Alors que les sapeurs-pompiers de la Vienne ont une nouvelle fois prêté main-forte face aux brasiers girondins cet été, le conseil régional entend tirer les leçons de ces crises à répétition. La présidence de la Nouvelle-Aquitaine exhorte l’État à déployer des moyens aériens permanents sur le territoire pour soutenir les secours terrestres.
Les soldats du feu poitevins régulièrement mobilisés
Les récents incendies estivaux de cette année deux mille vingt-six ont ravivé les douloureux souvenirs de la saison deux mille vingt-deux. Face à l’ampleur des flammes dans les massifs de la Gironde et des Landes, les professionnels et volontaires du Service départemental d’incendie et de secours de la Vienne, basé à Chasseneuil-du-Poitou, ont dû être massivement dépêchés sur place pour assister leurs collègues. Ces déploiements de renforts interdépartementaux, bien que cruciaux pour venir à bout des brasiers, démontrent l’urgence d’adapter les moyens d’intervention à l’échelle de tout le grand Sud-Ouest.

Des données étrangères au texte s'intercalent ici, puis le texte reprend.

-- ==== Sys2Proof/Safety.lean ====
section
/-! DEFINITION. What claims say about runs: the states that steps reach, the canonical form of memory, a unit about to issue, and what a step
leaves as it was. -/

namespace Sys2Proof.Machine

/-- A step answers a next state. -/
def Goes (s t : State) : Prop := step s = .next t

/-- The states that steps reach from `s`. -/
inductive Reaches (s : State) : State → Prop where
  | start : Reaches s s
  | next {t u : State} : Reaches s t → Goes t u → Reaches s u

/-- Memory, and the scratchpad of every core, are in canonical form (R75, R84). -/
def State.memOk (s : State) : Bool := Store.wf s.mem && s.cores.all (fun p => Store.wf p.2.scratch)

/-- A step that is safe: it ends in a next state. -/
def Safe (s : State) : Prop := ∃ t, Goes s t

/-! ## A unit about to issue -/

/-- Unit `u` of warp `w`, SUBID `sub` in slot `g`, holds the issue slot that acts next, and waits for no result (R20, R24). -/
structure AtIssue (s : State) (g sub : Nat) (w : Warp) (u : WUnit) : Prop where
  focus   : s.focus = some (g, sub)
  warp    : s.warp? g = some w
  unit    : unitOf w.units sub = some u
  issuing : u.st = .issuing
  clear   : ∀ x ∈ w.units, x.sub = sub → x.looks = []

/-- Nothing but the unit itself changes where its stroke ends: no debugger is at work on its die (R405), its core writes no trace (R408), its
workgroup is not ending (R45), and none of its warp's writes waits for a copy-on-write (R98). -/
structure Quiet (s : State) (g : Nat) (w : Warp) : Prop where
  debug : (s.die (dieOf g)).dbg = none
  trace : (s.coreReg (coreOf g) .trctl).getLsbD 0 = false
  group : ∀ k, s.group? w.wg = some k → k.ending = false
  late  : ∀ p ∈ s.cows, ∀ x ∈ p.2.late, ∀ sub pc, x.who ≠ .unit g sub pc

/-- No vector source of an instruction is unmapped, or unmapped reads do not trap (R63). -/
def ReadsOk (w : Warp) (ns : List Nat) : Prop := w.wstat &&& wsUnmapTrap = 0 ∨ ∀ n ∈ ns, w.mapped n = true

/-! ## Reading a state -/

/-- Lane `l` of vector register `n` of the warp in slot `g`; an unmapped name reads as zero (R63). -/
def State.lane (s : State) (g n l : Nat) : W64 :=
  match s.warp? g with
  | some w => (w.vreg n).at l
  | none => 0

/-- Scalar register `n` of the warp in slot `g`. -/
def State.scal (s : State) (g n : Nat) : W64 :=
  match s.warp? g with
  | some w => w.sreg n
  | none => 0

/-- Predicate depth `k` of the warp in slot `g`. -/
def State.depth (s : State) (g k : Nat) : W32 :=
  match s.warp? g with
  | some w => w.pred k
  | none => 0

/-! ## What is left as it was -/

/-- The package but for the warps and the model's own counters: memory, registers of the device, cores, workgroups, launches, everything in progress. -/
def SameRest (s t : State) : Prop :=
  t = { s with warps := t.warps, groups := t.groups, focus := t.focus, handles := t.handles, free := t.free }

/-- Every warp but the one in slot `g` is as it was. -/
def SameWarps (s t : State) (g : Nat) : Prop := ∀ g', g' ≠ g → t.warp? g' = s.warp? g'

/-- A warp but for its registers, its flags, its region and its units: the special registers STKPTR to TRAPPC and FPCR, the counters, its resources
and its queued matrix operations but for their marks. -/
def SameWarp (w w' : Warp) : Prop :=
  w' = { w with names := w'.names, pending := w'.pending, newList := w'.newList, sregs := w'.sregs, preds := w'.preds, fpsr := w'.fpsr,
                wstat := w'.wstat, rcount := w'.rcount, mops := w'.mops, units := w'.units }

/-! ## Regions and operands -/

/-- An instruction of unit `u` is a region entry; `e` says that it carries E = 1 or is a RGN (R60). -/
def entersAt (u : WUnit) (e : Bool) : Bool := (e || u.enters) && !u.entered

/-- The warp after the region entry. -/
def entryWarp (w : Warp) (sub : Nat) (e : Bool) : Warp :=
  if e then { w.commit with units := modUnitOf w.units sub (fun x => { x with rpc := x.pc, ckpt := w.preds, entered := true, moved := true }) } else w

/-- The unit after the region entry. -/
def entryUnit (w : Warp) (u : WUnit) (e : Bool) : WUnit := if e then { u with rpc := u.pc, ckpt := w.preds, entered := true, moved := true } else u

/-- The vector names an instruction writes are mapped, or can be taken: within the warp's maximum (R58), and the pool holds them beside every
older request (R57, R65). `w` is the warp after the region entry. -/
def Room (s : State) (g : Nat) (w : Warp) (act : W32) (ns : List Nat) : Prop :=
  act = 0 ∨ newNames w ns = []
    ∨ (w.held + (newNames w ns).length ≤ w.regsMax
        ∧ (s.setWarp g w).grantable (quadOf g) (w.lseq, s.handles) (newNames w ns).length = true)

/-- Lane `l` of an operand as raw bits (R160). -/
def opVal (w : Warp) (u : WUnit) (lit : Option W64) (l : Nat) : Operand → W64
  | .v n => (w.vreg n.toNat).at l
  | .s n => w.sreg n.toNat
  | .w n => u.wreg n.toNat
  | .imm n => n.signExtend 64
  | .lit => lit.getD 0
  | .x _ | .none => 0

/-- Lane `l` of an operand of a floating operation of format `code`: an inline immediate is the integer's value in that format (R160). -/
def opFval (code : Nat) (w : Warp) (u : WUnit) (lit : Option W64) (l : Nat) : Operand → W64
  | .imm n => BitVec.ofNat 64 (intPattern code n.toInt)
  | o => opVal w u lit l o

/-- The FPSR flags of the active lanes (R136). -/
def laneFlags (act : W32) (f : Nat → W32) : W32 := (lanesOf act).foldl (fun m l => m ||| f l) 0

/-! ## Results -/

/-- What an instruction gives: its active set, the vector names its last-use bits free, its destinations and sources among vector names, its
results by name, the FPSR flags it sets, the predicate depths and EXEC it leaves, the PC it goes on at, whether its stroke ends, and, for a
long-latency instruction, what is outstanding. -/
structure Res where
  act   : W32
  uses  : List Nat
  dests : List Nat
  reads : List Nat
  vec   : Nat → Option (Nat → W64)
  sca   : Nat → Option W64
  wgs   : Nat → Option W64
  flags : W32
  preds : Nat → W32
  exec  : W32
  pc    : W64
  ends  : Bool
  late  : Option (Look → Prop)

/-- An instruction of `len` bytes that has operands of one register each and gives no result yet. -/
def Res.plain (w : Warp) (u : WUnit) (x : Op) (len : Nat) : Res :=
  { act := guardMask w u.exec x.grd, uses := (x.hdr len 1 1 1).uses, dests := x.d.run 1, reads := x.a.run 1 ++ x.b.run 1 ++ x.c.run 1,
    vec := fun _ => none, sca := fun _ => none, wgs := fun _ => none, flags := 0, preds := w.pred, exec := u.exec,
    pc := u.pc + BitVec.ofNat 64 len, ends := x.s || decide (24 ≤ u.count + 1), late := none }

/-- An instruction whose A, B, C and D name runs of `na`, `nb`, `nc` and `nd` registers. -/
def Res.runs (w : Warp) (u : WUnit) (x : Op) (len na nb nc nd : Nat) : Res :=
  { Res.plain w u x len with uses := (x.hdr len na nb nc).uses, dests := x.d.run nd, reads := x.a.run na ++ x.b.run nb ++ x.c.run nc }

/-- The result `val` in a destination: in each active lane of a vector, or once in a scalar or workgroup scalar when a lane is active, from the
lowest such lane (R50, R218). -/
def Res.one (r : Res) (d : Operand) (val : Nat → W64) : Res :=
  let low := val ((lowLane r.act).getD 0)
  match d with
  | .v n => { r with vec := fun k => if k = n.toNat then some val else none }
  | .s n => { r with sca := fun k => if k = n.toNat ∧ r.act ≠ 0 then some low else none }
  | .w n => { r with wgs := fun k => if k = n.toNat ∧ r.act ≠ 0 then some low else none }
  | _ => r

/-- The results `vals` in consecutive destinations from `d` on (R162, R218). -/
def Res.run (r : Res) (d : Operand) (vals : List (Nat → W64)) : Res :=
  let low := (lowLane r.act).getD 0
  match d with
  | .v n => { r with vec := fun k => if n.toNat ≤ k then vals[k - n.toNat]? else none }
  | .s n => { r with sca := fun k => if n.toNat ≤ k ∧ r.act ≠ 0 then (vals[k - n.toNat]?).map (fun v => v low) else none }
  | .w n => { r with wgs := fun k => if n.toNat ≤ k ∧ r.act ≠ 0 then (vals[k - n.toNat]?).map (fun v => v low) else none }
  | _ => r

/-- What a long-latency instruction has outstanding (R24, R136): its lookahead count, its FPSR flags, and each result, ready to be written in the
lanes of `m`. -/
def Owes (k : Look) (la : Nat) (m fl : W32) (ds : List (Dest × (Nat → W64))) : Prop :=
  k.left = la ∧ k.lanes = m ∧ k.flags = fl ∧ k.ready = true ∧ k.wover = [] ∧ k.dests.map (·.1) = ds.map (·.1)
    ∧ ∀ d v, (d, v) ∈ k.dests → ∃ f, (d, f) ∈ ds ∧ ∀ l, l < 32 → inMask m l = true ∨ (l = 0 ∧ m = 0) → v.at l = f l

/-- The results of a long-latency instruction in consecutive destinations from `d` on, and the FPSR flags `fl` it sets with them; with no active lane
there is no result. -/
def Res.owed (r : Res) (la : Nat) (d : Operand) (vals : List (Nat → W64)) (fl : W32 := 0) : Res :=
  let low := (lowLane r.act).getD 0
  let one (mk : Nat → Dest) (n : Nat) : List (Dest × (Nat → W64)) := vals.zipIdx.map (fun p => (mk (n + p.2), fun _ => p.1 low))
  if r.act = 0 then { r with flags := fl }
  else
    match d with
    | .v n => { r with late := some (fun k => Owes k la r.act fl (vals.zipIdx.map (fun p => (Dest.v (n.toNat + p.2), p.1)))) }
    | .s n => { r with late := some (fun k => Owes k la 0 fl (one .s n.toNat)) }
    | .w n => { r with late := some (fun k => Owes k la 0 fl (one .w n.toNat)) }
    | _ => { r with flags := fl }

/-- A source pattern of a floating instruction: operand `o` in format `code`, with the modifiers of place `i` (R229). -/
def fpSrc (code : Nat) (w : Warp) (u : WUnit) (x : Op) (i : Nat) (o : Operand) (l : Nat) : Nat :=
  fmodPat code (bffz w.fpcr) x.func.toNat i (opFval code w u x.lit l o).toNat

/-- State `t` is state `s` after an instruction of unit `u` of warp `w` that gives `r`: its results are where they belong, and everything else is as
it was. `w'` and `u'` are the warp and the unit in `t`. -/
structure After (s t : State) (g sub : Nat) (w w' : Warp) (u u' : WUnit) (r : Res) : Prop where
  rest   : SameRest s t
  warps  : SameWarps s t g
  here   : t.warp? g = some w'
  unit   : unitOf w'.units sub = some u'
  warp   : SameWarp w w'
  others : ∀ k, k ≠ sub → unitOf w'.units k = unitOf w.units k
  vec    : ∀ n l, l < 32 → (w'.vreg n).at l = match r.vec n with
    | some v => if inMask r.act l then v l else (w.vreg n).at l
    | none => if n ∈ r.uses ∧ n ∉ r.dests ∧ s.divergent g = false then 0 else (w.vreg n).at l
  sca    : ∀ n, w'.sreg n = (r.sca n).getD (w.sreg n)
  wgs    : ∀ n, n < u.wview.length → u'.wreg n = (r.wgs n).getD (u.wreg n)
  group  : ∀ k, s.group? w.wg = some k → ∃ ws, t.group? w.wg = some { k with wregs := ws } ∧
    ∀ n, n < k.wregs.length → ws.getD n 0 = (r.wgs n).getD (k.wregs.getD n 0)
  groups : ∀ h, h ≠ w.wg ∨ s.group? h = none → t.group? h = s.group? h
  preds  : ∀ k, k < 8 → w'.pred k = r.preds k
  fpsr   : w'.fpsr = w.fpsr ||| r.flags
  wstat  : w'.wstat = if r.act ≠ 0 ∧ ∃ n ∈ r.reads, w.mapped n = false then w.wstat ||| wsRdunmap else w.wstat
  exec   : u'.exec = r.exec
  pc     : u'.pc = r.pc
  owned  : u'.owned = u.owned ∧ u'.entry = u.entry ∧ u'.serial = u.serial
  stroke : if r.ends then u'.st = .ready ∧ t.focus = none else u'.st = .issuing ∧ t.focus = s.focus
  looks  : match r.late with
    | none => u'.looks = []
    | some p => ∃ k, u'.looks = [k] ∧ p k

/-- The conditions on state and operands under which an instruction that only reads and writes registers completes: its unit is about to issue,
nothing outside the unit acts on its stroke, no source is unmapped where that traps, and the registers of its destinations `ns` can be had. `e` says
that it carries E = 1 or is a RGN. -/
structure CanIssue (s : State) (g sub : Nat) (w : Warp) (u : WUnit) (r : Res) (e : Bool) (ns : List Nat) : Prop where
  now   : AtIssue s g sub w u
  quiet : Quiet s g w
  reads : r.act = 0 ∨ ReadsOk w r.reads
  room  : Room s g (entryWarp w sub (entersAt u e)) r.act ns

end Sys2Proof.Machine
end

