-- ==== Sys2Proof/Certificates/Slice0/Obligations.lean ====
section
/-! DEFINITION. The statements about the machine. First what they are written with: the forms of each instruction, and the results of integer
instructions in Lean's own bit-vector arithmetic, apart from the model's. -/

namespace Sys2Proof.Claims

open Sys2Proof.Machine

/-! ## Forms of an instruction -/

/-- An instruction's extended form, its base vector form and its base scalar form, each with the operands and the length it stands for (R150). -/
inductive Form3 (ext : Op → Instr) (vec sca : Bw → Instr) (v s : Nat) (acc : Bool) : Instr → Op → Nat → Prop where
  | ext (x : Op) : Form3 ext vec sca v s acc (ext x) x x.bytes
  | vec (b : Bw) : Form3 ext vec sca v s acc (vec b) (b.op v acc) b.bytes
  | sca (b : Bw) : Form3 ext vec sca v s acc (sca b) (b.op s acc) b.bytes

/-! ## Integer instructions (R220 to R222) -/

/-- The integer operations of R221 that take part in arithmetic. -/
inductive IntOp where
  | add | sub | mul | mulh | mad | min | max | abs
  deriving DecidableEq, Repr

/-- Their instructions: IADD, ISUB, IMUL, IMULH, IMAD, IMIN, IMAX and IABS, each with its _V and _S forms. -/
def IntOp.Is : IntOp → Instr → Op → Nat → Prop
  | .add => Form3 .iadd .iaddV .iaddS 0x00 0x20 false
  | .sub => Form3 .isub .isubV .isubS 0x01 0x21 false
  | .mul => Form3 .imul .imulV .imulS 0x02 0x22 false
  | .mulh => Form3 .imulh .imulhV .imulhS 0x03 0x23 false
  | .mad => Form3 .imad .imadV .imadS 0x04 0x24 true
  | .min => Form3 .imin .iminV .iminS 0x05 0x25 false
  | .max => Form3 .imax .imaxV .imaxS 0x06 0x26 false
  | .abs => Form3 .iabs .iabsV .iabsS 0x07 0x27 false

/-- The result modulo 2^w, at width `n`; `sg` for a signed type. -/
def IntOp.wrap {n : Nat} (o : IntOp) (sg : Bool) (a b c : BitVec n) : BitVec n :=
  match o with
  | .add => a + b
  | .sub => a - b
  | .mul => a * b
  | .mulh => if sg then ((a.signExtend (2 * n) * b.signExtend (2 * n)) >>> n).setWidth n else ((a.setWidth (2 * n) * b.setWidth (2 * n)) >>> n).setWidth n
  | .mad => a * b + c
  | .min => if (if sg then a.sle b else a.ule b) then a else b
  | .max => if (if sg then b.sle a else b.ule a) then a else b
  | .abs => if sg && a.msb then -a else a

/-- The exact result. -/
def IntOp.exact (o : IntOp) (a b c : Int) : Int :=
  match o with
  | .add => a + b
  | .sub => a - b
  | .mul => a * b
  | .mulh => a * b
  | .mad => a * b + c
  | .min => Min.min a b
  | .max => Max.max a b
  | .abs => |a|

/-- SAT is legal (R220). -/
def IntOp.sats : IntOp → Bool
  | .add | .sub | .mul | .mad | .abs => true
  | .mulh | .min | .max => false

La volonté d’ancrer une flotte aérienne sur le territoire
Pour éviter que les équipes au sol ne se retrouvent démunies lors des pics de chaleur, les autorités régionales exigent l’implantation définitive d’une base opérationnelle spécifiquement dédiée aux bombardiers d’eau. Ce dispositif permettrait d’accueillir des appareils de lutte contre les incendies de manière permanente. La région possède d’ores et déjà de solides atouts logistiques pour concrétiser ce projet, avec plusieurs points de ravitaillement actifs à Limoges, Mont-de-Marsan ou encore Mérignac, ainsi qu’un vaste pôle de compétences aéronautiques capable d’assurer la maintenance technique des avions sur place.
Un programme ambitieux pour la prévention environnementale
Au-delà du renforcement strict des moyens de lutte, la collectivité territoriale souhaite repenser en profondeur l’aménagement des espaces naturels face au dérèglement climatique. Le projet propose de transformer les quarante-deux mille hectares de végétation ravagés par les flammes en un immense laboratoire national. Les recherches se concentreraient sur des méthodes innovantes pour retenir l’eau dans les sols forestiers, diversifier les essences d’arbres et perfectionner les systèmes de détection précoce, offrant ainsi une résistance naturelle bien plus forte face aux futurs épisodes de sécheresse.